In order to focus, I wrote down my goals. This is the way I broke them down:
Start weight: 250
End weight: 150
Monthly weight loss: 10 pounds
Daily Log I would write my weight and upcoming goals.
Once I did this, I started seeing results. My clothes were beginning to fit loosely. I started getting excited. My coworkers and family were noticing. Within 6 months junk foods which included — no soda and no fast food, was removed from my food pyramid. When I went out eating, I felt as if the waiters/waitress’ might not like me because I was always substituting items. That was just in my mind because those I came across were sweet as apple pie. I changed my portion sizes to a baby bowl size for every meal.

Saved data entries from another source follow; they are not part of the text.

-- ==== Sys2Proof/Certificates/Slice0/Obligations.lean ====
section
/-! DEFINITION. The statements for the provers. Each docstring says which rules of spec/ the statement formalises, and
which log entries where it also rests on a choice of the model. -/

open Sys2Proof Sys2Proof.Machine

/-! ## Encoding -/

/-- R104, both tables, at the default widths (R8), on an MPMC port and, for the commands without a timeout, on the SPSC
port that executes them; the response words show 0 where the data is unspecified, as the table does. -/
def Obligations.WorkedEncodings : Prop :=
  (decode Config.default 1 0x000000000000003D8 = .ok (.mpmcEnq 123 0) ∧
   decode Config.default 1 0x00000000000000E40 = .ok (.mpmcEnq 456 0) ∧
   decode Config.default 1 0x00000000000000001 = .ok (.mpmcDeq 0 0) ∧
   decode Config.default 2 0x000001F4000000E42 = .ok (.mpmcEnqt 456 1000) ∧
   decode Config.default 0 0x000003E8000000003 = .ok (.mpmcDeqt 0 2000) ∧
   decode Config.default 0 0x00000000000000004 = .ok (.reserved 0#2 0 0) ∧
   decode { Config.default with variant := .spsc } portP 0x000000000000003D8 = .ok (.spscEnq 123 0) ∧
   decode { Config.default with variant := .spsc } portC 0x00000000000000001 = .ok (.spscDeq 0 0)) ∧
  (encode Config.default (.mpmcEnq 123 0) = 0x000000000000003D8 ∧
   encode Config.default (.mpmcEnq 456 0) = 0x00000000000000E40 ∧
   encode Config.default (.mpmcDeq 0 0) = 0x00000000000000001 ∧
   encode Config.default (.mpmcEnqt 456 1000) = 0x000001F4000000E42 ∧
   encode Config.default (.mpmcDeqt 0 2000) = 0x000003E8000000003 ∧
   encode Config.default (.reserved 0#2 0 0) = 0x00000000000000004) ∧
  (packResponse Config.default true .none 0 = 0x000000001 ∧
   packResponse Config.default true .none 123 = 0x0000007B1 ∧
   packResponse Config.default false .full 0 = 0x000000002 ∧
   packResponse Config.default false .empty 0 = 0x000000004 ∧
   packResponse Config.default false .timeoutWait 0 = 0x000000006 ∧
   packResponse Config.default false .timeoutLock 0 = 0x000000008 ∧
   packResponse Config.default false .lockBusy 0 = 0x00000000A ∧
   packResponse Config.default false .illegalOp 0 = 0x00000000C)

/-- R95, R101: every well-formed command of every row, for every instance, port and operand value, is read back whole from
its word. -/
def Obligations.DecodeOfEncode : Prop :=
  ∀ (c : Config) (p : Nat) (i : Instr), i.wellFormed c p = true → decode c p (encode c i) = .ok i

/-- R95, R99, R101: each word has one meaning. What the decoder reads is well formed, and its word is the word read. -/
def Obligations.EncodeOfDecode : Prop :=
  ∀ (c : Config) (p w : Nat) (i : Instr), decode c p w = .ok i → i.wellFormed c p = true ∧ encode c i = w

/-- R98, R99, R101: the opcode map by variant and port. Every word of `CW`'s width is a command at every port: op 4 to 7 is
reserved; ENQ and DEQ execute on the SPSC port of their role and are illegal on the other; ENQT and DEQT are illegal on SPSC;
an MPMC port executes all four. -/
def Obligations.OpcodeMap : Prop :=
  ∀ (c : Config) (p w : Nat), p < c.numPorts → w < 2 ^ c.commandWidth →
    (4 ≤ w % 8 →
      ∃ low : BitVec 2, low.toNat = w % 8 - 4 ∧
        decode c p w = .ok (.reserved low (wordData c w) (wordTimeout c w))) ∧
    (c.variant = .mpmc →
      (w % 8 = 0 → decode c p w = .ok (.mpmcEnq (wordData c w) (wordTimeout c w))) ∧
      (w % 8 = 1 → decode c p w = .ok (.mpmcDeq (wordData c w) (wordTimeout c w))) ∧
      (w % 8 = 2 → decode c p w = .ok (.mpmcEnqt (wordData c w) (wordTimeout c w))) ∧
      (w % 8 = 3 → decode c p w = .ok (.mpmcDeqt (wordData c w) (wordTimeout c w)))) ∧
    (c.variant = .spsc →
      (w % 8 = 2 → decode c p w = .ok (.spscIllegalTimed .enq (wordData c w) (wordTimeout c w))) ∧
      (w % 8 = 3 → decode c p w = .ok (.spscIllegalTimed .deq (wordData c w) (wordTimeout c w))) ∧
      (p = portP →
        (w % 8 = 0 → decode c p w = .ok (.spscEnq (wordData c w) (wordTimeout c w))) ∧
        (w % 8 = 1 → decode c p w = .ok (.spscIllegalDeqOnP (wordData c w) (wordTimeout c w)))) ∧
      (p = portC →
        (w % 8 = 0 → decode c p w = .ok (.spscIllegalEnqOnC (wordData c w) (wordTimeout c w))) ∧
        (w % 8 = 1 → decode c p w = .ok (.spscDeq (wordData c w) (wordTimeout c w)))))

I drank water and regular tea versus diet soda and sweet tea.
I still ate my favorite foods especially when I might have a craving. Like cheese. I feel like I was a mouse in my past life and was unable to get the cheese I wanted then, so here I am being a glutton for cheese. The other items I just cannot remove from my system are my special creamer for coffee and the Ritz crackers I enjoy dipping in the coffee every morning. Other than that, after a while, I trained my body not to crave destructive items. Now I no longer have those juke food cravings or turn to food as a comfort.
My self-control paid off. One year later, I am now 162 pounds, size 10 in jeans, and my dress size depending on the design is either medium or large. I am not currently at my goal of 150 pounds and I do struggle every day to have self-control via the office, parties, and life but I keep in mind on my goal. I was excited to wear a bathing suit for the very first time in 22 years.
What keeps me going so I want gain the weight back? I look at past pictures of myself and remember the way I do not want to look. I remember the way my health is now compare to the past and tell myself I will never want to suffer the chronic pain I had from the past. Lastly, I love the way I look and the way my clothes fit me.
Remember this is not a diet this is a way of life.